- Task to carry out
Look at each line of the listing. Copy those that hold the string "Subset".
┄┄┄┄┄┄
-- ==== Sys2Proof/Laws/State.lean ====
section
/-!
SUPPORT. One lemma for each top field of the state and each update of a unit, the laws of an updated vector entry, and what
raising an event and answering a command leave alone.
-/
namespace Sys2Proof.Machine

/-! An updated vector entry. -/

@[simp] theorem vupd_self {α : Type} {n : Nat} (v : Vector α n) (i : Fin n) (f : α → α) :
    (vupd v i f)[i.val] = f v[i.val] := by simp [vupd]

theorem vupd_other {α : Type} {n : Nat} (v : Vector α n) (i j : Fin n) (f : α → α) (h : j ≠ i) :
    (vupd v i f)[j.val] = v[j.val] := by
  have h' : i.val ≠ j.val := fun e => h (Fin.ext e.symm)
  simp [vupd, h']

/-- Entry j after entry i has been changed. -/
theorem vupd_get {α : Type} {n : Nat} (v : Vector α n) (i j : Fin n) (f : α → α) :
    (vupd v i f)[j.val] = if j = i then f v[j.val] else v[j.val] := by
  by_cases h : j = i
  · subst h; simp
  · simp [vupd_other v i j f h, h]
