@[simp] theorem State.trigPulse_ctl_snap (s : State) (e : Ev) :
    (s.trigPulse e).ctl.snap = s.ctl.snap :=
  congrArg (fun x => x.1) ((State.trigPulse_keeps (SameBut.refl [.trigPins] s) (List.Subset.refl _) e) .snap (by decide))

@[simp] theorem State.trigPulse_ctl_snapSeq (s : State) (e : Ev) :
    (s.trigPulse e).ctl.snapSeq = s.ctl.snapSeq :=
  congrArg (fun x => x.2) ((State.trigPulse_keeps (SameBut.refl [.trigPins] s) (List.Subset.refl _) e) .snap (by decide))

@[simp] theorem State.trigPulse_sys_pins (s : State) (e : Ev) :
    (s.trigPulse e).sys.pins = s.sys.pins :=
  (State.trigPulse_keeps (SameBut.refl [.trigPins] s) (List.Subset.refl _) e) .pins (by decide)

@[simp] theorem State.trigPulse_sys_clk (s : State) (e : Ev) :
    (s.trigPulse e).sys.clk = s.sys.clk :=
  (State.trigPulse_keeps (SameBut.refl [.trigPins] s) (List.Subset.refl _) e) .clk (by decide)

@[simp] theorem State.trigPulse_sys_core (s : State) (e : Ev) :
    (s.trigPulse e).sys.core = s.sys.core :=
  (State.trigPulse_keeps (SameBut.refl [.trigPins] s) (List.Subset.refl _) e) .core (by decide)

@[simp] theorem State.trigPulse_sys_power (s : State) (e : Ev) :
    (s.trigPulse e).sys.power = s.sys.power :=
  (State.trigPulse_keeps (SameBut.refl [.trigPins] s) (List.Subset.refl _) e) .power (by decide)

@[simp] theorem State.trigPulse_sys_avs (s : State) (e : Ev) :
    (s.trigPulse e).sys.avs = s.sys.avs :=
  (State.trigPulse_keeps (SameBut.refl [.trigPins] s) (List.Subset.refl _) e) .avs (by decide)

@[simp] theorem State.trigPulse_sys_mem (s : State) (e : Ev) :
    (s.trigPulse e).sys.mem = s.sys.mem :=
  (State.trigPulse_keeps (SameBut.refl [.trigPins] s) (List.Subset.refl _) e) .mem (by decide)

@[simp] theorem State.trigPulse_sys_fwReady (s : State) (e : Ev) :
    (s.trigPulse e).sys.fwReady = s.sys.fwReady :=
  (State.trigPulse_keeps (SameBut.refl [.trigPins] s) (List.Subset.refl _) e) .fwReady (by decide)

@[simp] theorem State.trigPulse_sys_ctlRestart (s : State) (e : Ev) :
    (s.trigPulse e).sys.ctlRestart = s.sys.ctlRestart :=
  (State.trigPulse_keeps (SameBut.refl [.trigPins] s) (List.Subset.refl _) e) .ctlRestart (by decide)

@[simp] theorem State.trigPulse_sec_otp (s : State) (e : Ev) :
    (s.trigPulse e).sec.otp = s.sec.otp :=
  (State.trigPulse_keeps (SameBut.refl [.trigPins] s) (List.Subset.refl _) e) .otp (by decide)

@[simp] theorem State.trigPulse_sec_made (s : State) (e : Ev) :
    (s.trigPulse e).sec.made = s.sec.made :=
  (State.trigPulse_keeps (SameBut.refl [.trigPins] s) (List.Subset.refl _) e) .made (by decide)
┄┄┄┄┄┄
- Written response
  congrArg (fun x => x.1) ((State.trigPulse_keeps (SameBut.refl [.trigPins] s) (List.Subset.refl _) e) .snap (by decide))
  congrArg (fun x => x.2) ((State.trigPulse_keeps (SameBut.refl [.trigPins] s) (List.Subset.refl _) e) .snap (by decide))
  (State.trigPulse_keeps (SameBut.refl [.trigPins] s) (List.Subset.refl _) e) .pins (by decide)
  (State.trigPulse_keeps (SameBut.refl [.trigPins] s) (List.Subset.refl _) e) .clk (by decide)
  (State.trigPulse_keeps (SameBut.refl [.trigPins] s) (List.Subset.refl _) e) .core (by decide)
  (State.trigPulse_keeps (SameBut.refl [.trigPins] s) (List.Subset.refl _) e) .power (by decide)
  (State.trigPulse_keeps (SameBut.refl [.trigPins] s) (List.Subset.refl _) e) .avs (by decide)
  (State.trigPulse_keeps (SameBut.refl [.trigPins] s) (List.Subset.refl _) e) .mem (by decide)
  (State.trigPulse_keeps (SameBut.refl [.trigPins] s) (List.Subset.refl _) e) .fwReady (by decide)
  (State.trigPulse_keeps (SameBut.refl [.trigPins] s) (List.Subset.refl _) e) .ctlRestart (by decide)
  (State.trigPulse_keeps (SameBut.refl [.trigPins] s) (List.Subset.refl _) e) .otp (by decide)
  (State.trigPulse_keeps (SameBut.refl [.trigPins] s) (List.Subset.refl _) e) .made (by decide)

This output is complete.